You’ll probably have to rely on your server somewhat to help make up your mind. The list of by-the-glass wines, for instance, is quite lengthy, especially given the selection of “enomatic wines” dispensed through a system that uses inert gas (I’m not making this up) to extend the shelf-life of the wine. As such, you can sample a truly premium bottle—may I recommend The Chocolate Block from South Africa?—without having to buy the whole thing.

The major decision my co-diner and I faced was between sharing a few small plates or going for full entrées. After some debate—and a couple of sample-sized glasses of wine—we decided on the former, with a salad. This proved to be a winning strategy and entirely filling to boot. Between server and kitchen, the meal was thoughtfully paced so we could enjoy a couple of dishes at a time.

First to the table were the spinalis rib-eye rolls ($16) with chimichurri, sautéed red onion and horseradish crème fraiche, which shot to the top of my last requests list, should I be condemned to death one day. The spinalis, or cap, is the most tender part of the rib-eye, and the three portions here were grilled to rare perfection and slathered with Argentine chimichurri, a condiment made with parsley, onions, garlic and oregano. The horseradish-imbued not-so-sour cream was a delicious touch, and also went very well with the thick-cut truffle-oil fries dusted with parmesan ($8), which came with their own fruity-sweet house-made ketchup.

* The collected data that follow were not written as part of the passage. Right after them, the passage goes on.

-- ==== Sys2Proof/Machine/RoundFunction.lean ====
section
/-!
DEFINITION. The round function G (42_round_function R83, R84) and the command GF (R85).
-/

namespace Sys2Proof.Machine

/-- `G(a, k)` (R84): add modulo 2^32; then rotate left by `ROT` = 11 and substitute, or, for `SUB_THEN_ROT`, substitute and rotate. -/
def roundG (p : Params) (a k : Word) : Word :=
  let t1 := a + k
  match p.gOrder with
  | .rotThenSub => subst p.sbox (rotl32 t1 11)
  | .subThenRot => rotl32 (subst p.sbox t1) 11

/-- GF (R85): RES <- G(A, K); no key is needed and there is no error. -/
def execGf (s : State) : Host.Outcome State Fault Refusal :=
  let v := roundG s.par s.opA s.opK
  .next ({ s with res := v, resHeld := true }.respond (.res v))

end Sys2Proof.Machine
end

Next came three duck confit tacos ($14) open-faced on flour tortillas under a confetti of marinated cucumber and carrots, radish slices, sour cherries and cilantro, drizzled with sour cream and Sriracha. If the world is indeed facing a Sriracha shortage, I would rather the rest of it was used spicing up my delicious duck tacos than your grilled cheese sandwich. Sorry.

After the tacos, our server treated us to a couple of samples from Tavern 1903’s mozzarella bar, insisting that we shouldn’t miss out. My co-diner was particularly taken with the soft, buttery burrata atop crusty bread with fresh pesto and roasted peppers, though the firmer buffalo mozza served over fresh spinach, sautéed mushrooms and bacon jam was not short on merits.

Last but not least, we enjoyed an order of hickory smoked pork ribs ($15) in bourbon-molasses glaze with apple mostarda, a tart candied-fruit condiment that complemented the sweet, earthy smokiness of the lacquered meat. Alongside it, we enjoyed the Gem ($14), an artisan romaine heart split down the middle and lavished with blue cheese, candied bacon, a colourful assortment of small heirloom tomato halves and smoked devilled eggs in creamy “green goddess” dressing, which I didn’t even know was a thing until that moment.

Ironically, it was the salad with its rich ingredients and intense flavours that almost pushed us over the line, indulgence-wise. Nonetheless, we felt duty-bound to sample dessert and ordered the Glenlivet butterscotch pudding ($7), which came topped with candied, crushed-up pretzels in a lidded jar. My co-diner does not care for whiskey, but I found myself in a race to get a fair share of the scrumptuous booze-infused pudding.

After all the plates were cleared away, I was surprised to find two hours had elapsed as we sipped and savoured, but not as surprised as I was to see that our tab came in under $100 before tax and tip. It was amazing to feel so well looked after for less than a C-note but then, the resurrection of the Alberta Hotel seems a bit miraculous in itself. Best get in there and try it out, in case we all wake up one morning and discover we had dreamt the whole thing.